Exercise: Quote exactly the lines from the start of the entries to the one with "some (.int .or)", both ends included.

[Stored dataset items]
====

/-- The operation of a pair code (R66). -/
def pairOpOf (n : Nat) : Option PairOp :=
  match n with
  | 0x01 => some (.int .iadd) | 0x02 => some (.int .isub) | 0x03 => some (.int .iaddc) | 0x04 => some (.int .imul)
  | 0x05 => some (.int .imulh) | 0x06 => some (.int .imad) | 0x07 => some (.int .imin) | 0x08 => some (.int .imax)
  | 0x09 => some (.int .iabs) | 0x0A => some (.int .idot4) | 0x0B => some (.int .and) | 0x0C => some (.int .or)
  | 0x0D => some (.int .xor) | 0x0E => some (.int .andn) | 0x10 => some (.int .shl) | 0x11 => some (.int .shr)
  | 0x12 => some (.int .sar) | 0x13 => some (.int .rotl) | 0x14 => some (.int .fshr) | 0x15 => some (.int .bfe)
  | 0x16 => some (.int .bfi) | 0x17 => some (.int .popc) | 0x18 => some (.int .clz) | 0x19 => some (.int .ctz)
  | 0x1A => some (.int .brev) | 0x1B => some (.int .prmt) | 0x1D => some (.int .sel) | 0x1E => some (.int .mov)
  | 0x1F => some (.int .lea) | 0x20 => some (.int .iadd3) | 0x21 => some (.int .isad) | 0x22 => some (.int .iadd2)
  | 0x30 => some (.fp .fadd .f32) | 0x31 => some (.fp .fsub .f32) | 0x32 => some (.fp .fmul .f32)
  | 0x33 => some (.fp .ffma .f32) | 0x34 => some (.fp .fmin .f32) | 0x35 => some (.fp .fmax .f32)
  | 0x36 => some (.fp .fadd .f16x2) | 0x37 => some (.fp .fsub .f16x2) | 0x38 => some (.fp .fmul .f16x2)
  | 0x39 => some (.fp .ffma .f16x2)
  | 0x3A => some (.fp .fadd .bf16x2) | 0x3B => some (.fp .fsub .bf16x2) | 0x3C => some (.fp .fmul .bf16x2)
  | 0x3D => some (.fp .ffma .bf16x2)
  | _ => none

/-- Field widths of PAIR above the opcode (R65). -/
def pairW : List Nat := [6, 7, 7, 1, 7, 1, 6, 7, 7, 1, 3, 7, 1, 4, 4, 1, 1, 14]

/-- PAIR (R65). -/
def decPair (opc : BitVec 8) (rb : Bool) (x : Nat) : Except (BitVec 8) Body :=
  match unpack pairW x with
  | [opa, da, aa, aak, ba, bak, opb, db, ab, abk, r1, bb, bbk, pa, pb, pan, pbn, r2] => do
    let oa ← orBad (BitVec.ofNat 8 opa) (pairOpOf opa)
    let da ← dst7 da
    let ob ← orBad (BitVec.ofNat 8 opb) (pairOpOf opb)
    let db ← dst7 db
    need opc (r1 == 0 && r2 == 0)
    .ok (.pair ⟨rb, ⟨oa, da, src7 aa, aak == 1, src7 ba, bak == 1, Fin.ofNat 16 pa, pan == 1⟩,
      ⟨ob, db, src7 ab, abk == 1, src7 bb, bbk == 1, Fin.ofNat 16 pb, pbn == 1⟩⟩)
  | _ => .error opc

/-- The BS forms, from the 21 bits above the opcode (R56, R90). -/
def decBs (k : BaseK) (opc : BitVec 8) (rb : Bool) (x : Nat) : Except (BitVec 8) Body :=
  match k with
  | .bs0 => if x = 0 then .ok (.bs rb .none) else .error opc
  | .bsJmpi =>
    match unpack [7, 2, 12] x with
    | [a, pr, r] => if r = 0 then .ok (.bs rb (.jmpi (src7 a) (Fin.ofNat 4 pr))) else .error opc
    | _ => .error opc
  | .bsCall =>
    match unpack [7, 14] x with
    | [d, ofs] => do
      let d ← dst7 d
      .ok (.bs rb (.call d (BitVec.ofNat 14 ofs)))
    | _ => .error opc
  | .bsRet =>
    match unpack [7, 14] x with
    | [a, r] => if r = 0 then .ok (.bs rb (.ret (src7 a))) else .error opc
    | _ => .error opc
  | .bsJmark =>
    match unpack [2, 5, 14] x with
    | [j, r, ofs] => if r = 0 then .ok (.bs rb (.jmark (Fin.ofNat 4 j) (BitVec.ofNat 14 ofs))) else .error opc
    | _ => .error opc
  | .bsJoin =>
    match unpack [2, 19] x with
    | [j, r] => if r = 0 then .ok (.bs rb (.join (Fin.ofNat 4 j))) else .error opc
    | _ => .error opc
  | .bsWaitc =>
    match unpack [6, 4, 6, 5] x with
    | [l, c, y, r] =>
      if r = 0 then .ok (.bs rb (.waitc (Fin.ofNat 64 l) (Fin.ofNat 16 c) (Fin.ofNat 64 y))) else .error opc
    | _ => .error opc
  | .bsLwait =>
    match unpack [2, 19] x with
    | [t, ns] => .ok (.bs rb (.lwait (Fin.ofNat 4 t) (BitVec.ofNat 19 ns)))
    | _ => .error opc
  | .bsSleep => .ok (.bs rb (.sleep (BitVec.ofNat 21 x)))
  | .bsSetprio =>
    match unpack [2, 19] x with
    | [pr, r] => if r = 0 then .ok (.bs rb (.setprio (Fin.ofNat 4 pr))) else .error opc
    | _ => .error opc
  | .bsCode =>
    match unpack [16, 5] x with
    | [c, r] => if r = 0 then .ok (.bs rb (.code (BitVec.ofNat 16 c))) else .error opc
    | _ => .error opc
  | .bsCpywait =>
    match unpack [2, 6, 13] x with
    | [t, n, r] => if r = 0 then .ok (.bs rb (.cpywait (Fin.ofNat 4 t) (Fin.ofNat 64 n))) else .error opc
    | _ => .error opc
  | .bsAwait =>
    match unpack [3, 18] x with
    | [b, r] => if r = 0 then .ok (.bs rb (.await (Fin.ofNat 8 b))) else .error opc
    | _ => .error opc
  | _ => .error opc
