/-- What the device sends to the outside. -/
inductive Out where
  | mb (port : Nat) (st : MbStatus)
  | mbStatus (port mode : Nat) (ports : List Nat) (tdis : List (Nat × TdiSt))
  | msix (port vector : Nat)
  | hostRead (port : Nat) (stream : Option Nat) (addr size acc : Nat)
  | hostWrite (port : Nat) (stream : Option Nat) (addr : Nat) (data : List Byte)
  | hostAtom (port : Nat) (stream : Option Nat) (addr size acc : Nat) (op : AtomOp) (data : List Byte)
  | hostReply (port : Nat) (ans : HostAns)
  | flit (port : Nat) (f : SentFlit)
  | spdm (port msg : Nat) (body : List Nat)
  | refreshRows (pc bank : Nat) (rows : List Nat)
  deriving DecidableEq, Repr

/-- Hosts, tenancies and attestation (chapter 20). -/
structure HostSt where
  mode : Fin 3                -- R392
  owner : Nat                 -- owner port in SINGLE mode
  takeover : Option Nat       -- the port that owns the partition once its contexts are gone (R392)
  device : Nat                -- DEVICEID (R18)
  tens : Table Tenancy
  spdm : Table Spdm
  drbg : Nat                  -- keys drawn
  rollback : Table (BitVec 64) -- the thermometer codes in the fuses (R449)
  digests : Table Nat         -- R403
  deriving DecidableEq, Repr

/-! ### Meridian -/

/-- Meridian states (R420). -/
inductive MState where
  | none | joining | member | leaving | local_
  deriving DecidableEq, Repr

/-- An announcement (R405). -/
structure Announce where
  sender : Nat
  ceiling : Nat
  effective : Nat
  sent : Nat
  deriving DecidableEq, Repr

/-- A membership change that is pending (R410), announced by device `by_`. -/
structure MChange where
  by_ : Nat
  subject : Nat
  join : Bool
  effective : Nat
  ceiling : Nat
  sent : Nat
  deriving DecidableEq, Repr

/-- A breach record (R422). -/
structure Breach where
  subject : Nat
  cafter : Nat
  cbefore : Nat
  kind : Nat
  mnum : BitVec 32
  end_ : Nat
  start : Nat
  deriving DecidableEq, Repr

/-- The Meridian protocol engine (chapter 21). -/
structure Meridian where
  delta : Int                 -- Δ (R413)
  slew : Nat                  -- ns still to be given back by slewing (R412)
  slewFrom : Nat
  en : Bool                   -- MCTL.EN (R421)
  group : BitVec 32           -- MGROUP
  limit : Nat                 -- MLIMIT
  admit_ : Table Bool         -- MADMIT
  st : MState                 -- MSTATE.STATE
  mnum : BitVec 32            -- MSTATE.MNUM
  mnums : List (Nat × BitVec 32) -- the membership numbers with the group times since which they held, newest first (R422)
  members : Table (Nat × Nat) -- members counted, their c_m and the SENT it came with (R405)
  anns : List Announce        -- pending announcements
  changes : List MChange      -- pending joins, leaves and removals
  founder : Nat
  own : Nat                   -- own c_m
  clock : Nat                 -- the clock the device runs during its own emergency drop (R416, R420)
  heard : Table Nat           -- group time of the last valid message, by sender (R417)
  seen : Table (List Nat)     -- SENTs of the valid messages, newest first, by sender × 256 + TYPE; 2^20 past, of the invalid (R408)
  invalid : BitVec 32         -- MDISCARD[31:0]
  late : BitVec 32            -- MDISCARD[63:32]
  brcount : BitVec 32         -- MBRCOUNT
  brlog : Table Breach        -- MBRLOG, by i mod 64
  openBr : Option Nat         -- index of the open breach
  dropEnd : Nat               -- end of the own emergency drop (R416)
  lastDrop : Option Nat
  since : Nat                 -- group time at which the state was entered, or of the last heartbeat while joining
  aligned : Option Nat        -- alignment time (R412)
  view : List (Nat × MMsg)    -- heartbeats heard while joining with their arrival, newest first (R412)
  epochFrom : Option (Nat × Nat) -- since when foreign MNUMs have been heard without a break, and when last (R411)
  nextBeat : Nat              -- group time of the next own heartbeat (R410)
  sentAt : Nat                -- greatest own SENT
  power : Nat                 -- power and thermal limit (R451)
  revised : Nat               -- group time of the last revision
  deriving DecidableEq, Repr

/-! ### Memory housekeeping -/

/-- A bank's disturbance tracker and state (R426, R427). -/
structure DBank where
  tracker : List (Nat × Nat)  -- row and count; spares at 16,384 + index
  pending : Nat               -- accesses arrived whose data has not moved
  issued : Nat                -- those of them issued to the stack
  openRow : Option Nat
  busy : Option Nat           -- end of the refresh that runs or is to run, in eighths of ns
  deriving DecidableEq, Repr

/-- A remap entry (R428, R435). -/
structure Remap where
  bank : Nat
  row : Nat
  spare : Nat
  persist : Bool
  deriving DecidableEq, Repr
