/-- The set of an LLC line, by its key: the die, the slice, and one of 1,024 sets by a hash no rule gives (R193, R195;
notes/assumptions/8.md). -/
def llcSet (key : Nat) : Nat :=
  let line := key % 2 ^ 45
  let die := if key < 2 ^ 45 then dieOfPa (line * 128) else key / 2 ^ 45 - 1
  (die * 64 + llcSlice line) * 1024 + Config.hash (2 ^ 60 + line) % 1024

/-- The range whose chain a line takes (R196): the range of lowest index. -/
def rangeOf (m : MemSys) (line : Nat) : Option Resid :=
  m.ranges.find? fun r => decide (r.base ≤ line * 128) && decide (line * 128 < r.base + 4096 * r.pages)

/-- Lines of the LLC in the set of a key. -/
def llcMates (m : MemSys) (key : Nat) : List (Nat × LlcLine) := m.llc.filter fun e => llcSet e.1 == llcSet key

/-- The order of R194 among victims: demoted, stream, normal, keep. -/
def LlcLine.rank (l : LlcLine) : Nat :=
  if l.demoted then 0 else match l.cls with | 1 => 1 | 2 => 3 | _ => 2

/-- The better victim of two (R194): the lower rank, then the less recently used. -/
def betterVictim (x y : Nat × LlcLine) : Nat × LlcLine :=
  if y.2.rank < x.2.rank ∨ (y.2.rank = x.2.rank ∧ y.2.used < x.2.used) then y else x

/-- The class an access leaves a line with: in a set that holds 8 keep lines a keep access gives class 0 (R194). A class 3 access leaves
class 0, at a home on another die and at the replica's own line (DESIGN CHOICE, notes/assumptions/76.md). -/
def llcClass (m : MemSys) (key cls : Nat) : Nat :=
  let keeps := (llcMates m key).filter fun e => e.2.cls == 2
  if cls = 2 ∧ 8 ≤ keeps.length then 0 else if cls = 3 then 0 else cls

/-- The bursts of a line that the HBM delivers as poisoned, a bit each (R430). -/
def MemSys.hbmPoison (m : MemSys) (line : Nat) : Nat :=
  (if m.poison.contains (2 * line) then 1 else 0) + (if m.poison.contains (2 * line + 1) then 2 else 0)

/-- The HBM holds a line with these bursts poisoned (R430). -/
def MemSys.setHbmPoison (m : MemSys) (line p : Nat) : MemSys :=
  { m with poison := (if p.testBit 0 then [2 * line] else []) ++ (if p.testBit 1 then [2 * line + 1] else []) ++
      m.poison.filter fun b => b / 2 != line }

/-- A line leaves the LLC (R193, R195, R430): a dirty one is written back, with its poison; a replica is gone. -/
def MemSys.evict (m : MemSys) (key : Nat) : MemSys :=
  let m' := { m with llc := m.llc.del key, reps := m.reps.del key }
  match m.llc.get? key with
  | some l => if l.dirty then m'.setHbmPoison key l.poison else m'
  | none => m'

/-- An access of class `cls` by tenancy `ten` at the home slice of a line, or to a replica by its key (R193 to R197, R397). A line takes
its tagged bit and its chain where it is filled, and keeps them when its range goes (DESIGN CHOICE, notes/assumptions/76.md). -/
def MemSys.llcTouch (m : MemSys) (key cls ten : Nat) : MemSys :=
  let c := llcClass m key cls
  let m := { m with llcClock := m.llcClock + 1 }
  match m.llc.get? key with
  | some l => { m with llc := m.llc.set key { l with cls := c, demoted := false, used := m.llcClock } }
  | none =>
    let mates := llcMates m key
    let allowed := (List.range 12).filter fun i => (m.ways.getD ten 0xFFF).getLsbD i
    let free := allowed.filter fun i => mates.all fun e => e.2.way != i
    let r := if key < 2 ^ 45 then rangeOf m key else none
    let fill := fun way =>
      (⟨way, c, (r.map (·.chain)).getD 0, r.isSome, false, ten, m.llcClock, false, if m.hbmPoison key = 0 then 0 else 3⟩ : LlcLine)
    match free with
    | i :: _ => { m with llc := m.llc.set key (fill i) }
    | [] =>
      match mates.filter fun e => allowed.contains e.2.way with
      | [] => m
      | e :: es =>
        let v := es.foldl betterVictim e
        let m' := m.evict v.1
        { m' with llc := m'.llc.set key (fill v.2.way) }

/-- Place a replica in a slice of a die, where the tenancy's ways leave it room (R195, R397). -/
def MemSys.fillReplica (m : MemSys) (die line ten : Nat) (x : Leased) : MemSys :=
  let m := m.llcTouch (repKey die line) 0 ten
  if (m.llc.get? (repKey die line)).isSome then { m with reps := m.reps.set (repKey die line) x } else m
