/-- The status word (R261). -/
def RdvObj.status (o : RdvObj) : DWord :=
  BitVec.ofNat 64 ((BitVec.ofInt 32 o.bytes).toNat * 2 ^ 32 + o.pend * 2 ^ 16 + bits o.num 71 64)

/-- The test that ends a phase (R258), and whether it did. -/
def RdvObj.phaseTest (o : RdvObj) : RdvObj × Bool :=
  if o.pend = 0 ∧ o.bytes = 0 then ({ o with phase := !o.phase, pend := o.exp }, true) else (o, false)

/-- A byte count in the .S32 range. -/
def inS32 (z : Int) : Bool := decide (-(2 ^ 31) ≤ z) && decide (z < 2 ^ 31)

/-- Apply an update of a wave (R258, R260): the object after, whether a phase ended, and whether it was rejected. -/
def RdvObj.wave (o : RdvObj) (u : RdvUpd) (wct : Nat) : RdvObj × Bool × Bool :=
  match u with
  | .arrive n =>
    if o.pend < n then ({ o with err := true }, false, true)
    else
      let r := RdvObj.phaseTest { o with pend := o.pend - n, cwct := max o.cwct wct }
      (r.1, r.2, false)
  | .expect n =>
    if inS32 (o.bytes + n) then
      let r := RdvObj.phaseTest { o with bytes := o.bytes + n }
      (r.1, r.2, false)
    else ({ o with err := true }, false, true)

/-- Apply the credit of an engine or of the array (R258): one arrival and −bytes. -/
def RdvObj.credit (o : RdvObj) (bytes : Nat) (err : Bool) (flags : FFlags) (wct : Nat) : RdvObj × Bool :=
  let fits := inS32 (o.bytes - bytes)
  RdvObj.phaseTest { o with
    pend := o.pend - 1
    bytes := if fits then o.bytes - bytes else o.bytes
    err := o.err || err || decide (o.pend = 0) || !fits
    flags := o.flags ||| flags
    cwct := max o.cwct wct }

/-- The object at a partition offset. -/
def Group.rdv (g : Group) (off : Nat) : RdvObj := rdvOf (Memory.num g.scratch off 32)

/-- Adopt a carried WCT (R213). -/
def Wave.adopt (w : Wave) (wct : Nat) : Wave := { w with mwct := BitVec.ofNat 64 (max w.mwct.toNat wct) }

/-- Write a status to an s register, if one is named. -/
def Wave.putStatus (w : Wave) (sd : Option (Fin 64)) (x : DWord) : Wave :=
  match sd with
  | some n => w.putS n.val x
  | none => w

/-- The traps of a RDVWAIT or PWAIT that completes (R251, R262): the group's ECC, rejected updates, and RDVERR where the
status is null and ERR is set. -/
def rdvTraps (w : Wave) (handlerEntry : Bool) (pc ret : DWord) (mask : Mask) (ecc err : Bool) (rdv : DWord) : List TrapRec × Wave :=
  let r := w.takeReports handlerEntry Report.isRdv
  let precise := if err then [(⟨.rdverr, false, false, pc, rdv, mask, ret, true⟩ : TrapRec)] else []
  let e := if ecc && !handlerEntry then [(⟨.ecc, true, false, pc, 0, mask, ret, true⟩ : TrapRec)] else []
  (precise ++ e ++ trapsOf pc ret mask true r.1, r.2)

/-- The generic address of a partition offset (R184). -/
def scratchAddr (off : Nat) : DWord := BitVec.ofNat 64 (0xFE00000000000000 + off)

/-- A waiting RDVWAIT or PWAIT completes with the object `o` (R260): adoption, status and traps; `ecc` says that it reports
the group's error (R290). -/
def Wave.completeRdv (w : Wave) (held ecc : Bool) (o : RdvObj) (off : Nat) (sd : Option (Fin 64)) (e : Entry) : Wave × Entry :=
  let w := (w.adopt o.cwct).putStatus sd o.status
  let handlerEntry := w.handler.isSome && !held
  let r := rdvTraps w handlerEntry e.pc (e.pc + BitVec.ofNat 64 e.len) e.mask ecc (sd.isNone && o.err) (scratchAddr off)
  (r.2, e.passed r.1)
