/-- Operand B of `k` is that of the previous op `p`. -/
def sameB (p k : AOpKind) : Bool :=
  let opB := fun (x : AOpKind) => match x with | .mma _ _ b => some b | .mmag _ _ b _ _ => some b | _ => none
  match opB p, opB k with
  | some x, some y => x == y
  | _, _ => false

/-- The codes of rows `r0` to `r0 + n` of a tile. -/
def State.tileRows (s : State) (o : AOp) (h : HandleEntry) (r0 n : Nat) : List (List Nat) :=
  (List.range n).map fun r => s.readRow o.group (Stale.openArr o.wave) h (r0 + r)

/-- The row indices of an MMAG (R282). -/
def State.gatherList (s : State) (o : AOp) (idx m : Nat) : List Nat :=
  (List.range m).map fun i => ofBytes (s.scratchElem o.group (Stale.openArr o.wave) (idx + 2 * i) 2)

/-- The rows of the pool that a list of indices names: one beyond the pool is a row of zeros (R282). -/
def State.gatherRows (s : State) (o : AOp) (ix : List Nat) : List (List Nat) :=
  let h := o.ha
  ix.map fun i => if i < h.rows then s.readRow o.group (Stale.openArr o.wave) h i else List.replicate (fmtElems h.fmt) 0

/-- The indices that a fill reads now (R282). -/
def State.fillIx (s : State) (o : AOp) : List Nat :=
  match o.kind with
  | .mmag _ _ _ i m => if o.reuseA then [] else s.gatherList o i m
  | _ => []

/-- What a fill reads now, with the indices `ix` of a gather: operands A and B. -/
def State.fillRead (s : State) (o : AOp) (ix : List Nat) : List (List Nat) × List (List Nat) :=
  let l := (s.quadAt (quadOfCore o.core)).latchOf o.core
  let rows := fun (h : HandleEntry) => s.tileRows o h 0 h.rows
  match o.kind with
  | .mma .. => (if o.reuseA then l.a else rows o.ha, if o.reuseB then l.b else rows o.hb)
  | .mmag .. => (if o.reuseA then l.a else s.gatherRows o ix, if o.reuseB then l.b else rows o.hb)
  | .aload t _ n => (s.tileRows o o.ha (tileRow0 (BitVec.ofNat 64 t)) (4 * n), [])
  | _ => ([], [])

/-- A gather with the indices `ix` meets one beyond its pool (R282); a reused one has the error of the earlier fill (R283). -/
def State.gatherErr (s : State) (o : AOp) (ix : List Nat) : Bool :=
  match o.kind with
  | .mmag .. => if o.reuseA then ((s.quadAt (quadOfCore o.core)).latchOf o.core).err else ix.any fun i => decide (o.ha.rows ≤ i)
  | _ => false

/-- The port cycles of an instruction (R283): 512 bytes a cycle, and a gather's own. -/
def AOp.portCycles (o : AOp) : Nat :=
  let up := fun (n d : Nat) => (n + d - 1) / d
  match o.kind with
  | .mma ty _ _ => up (((if o.reuseA then 0 else o.ha.rows) + (if o.reuseB then 0 else o.hb.rows)) * fmtRow ty) 512
  | .mmag ty _ _ _ m =>
    up (((if o.reuseA then 0 else m) + (if o.reuseB then 0 else o.hb.rows)) * fmtRow ty) 512 + (if o.reuseA then 0 else up m 8)
  | .aload _ _ n => n
  | .adrain _ _ n => up (n * rowsPer o.ha.fmt * fmtRow o.ha.fmt) 512
  | .ard _ _ n _ => up (n * 256) 512
  | .zero _ => 0

/-- An instruction that takes the core's port next, if it can: a fill, or a bank read whose bank is ready (R283, R286). -/
def Quad.wantsPort (q : Quad) (o : AOp) : Bool :=
  o.stage == .queued && !o.aborted &&
    (match o.kind with
     | .mma .. => true | .mmag .. => true | .aload .. => true
     | .ard .. => q.bankReady o | .adrain .. => q.bankReady o
     | .zero _ => false)

/-- The instruction occupies its core's port. -/
def AOp.onPort (o : AOp) : Bool := match o.stage with | .filling _ => true | .transfer _ => true | _ => false

/-- Change the array instruction `id` of a quad. -/
def Quad.modAop (q : Quad) (id : Nat) (f : AOp → AOp) : Quad := { q with ops := q.ops.map fun o => if o.id = id then f o else o }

====

Written answer:
/-- The operation of a pair code (R66). -/
def pairOpOf (n : Nat) : Option PairOp :=
  match n with
  | 0x01 => some (.int .iadd) | 0x02 => some (.int .isub) | 0x03 => some (.int .iaddc) | 0x04 => some (.int .imul)
  | 0x05 => some (.int .imulh) | 0x06 => some (.int .imad) | 0x07 => some (.int .imin) | 0x08 => some (.int .imax)
  | 0x09 => some (.int .iabs) | 0x0A => some (.int .idot4) | 0x0B => some (.int .and) | 0x0C => some (.int .or)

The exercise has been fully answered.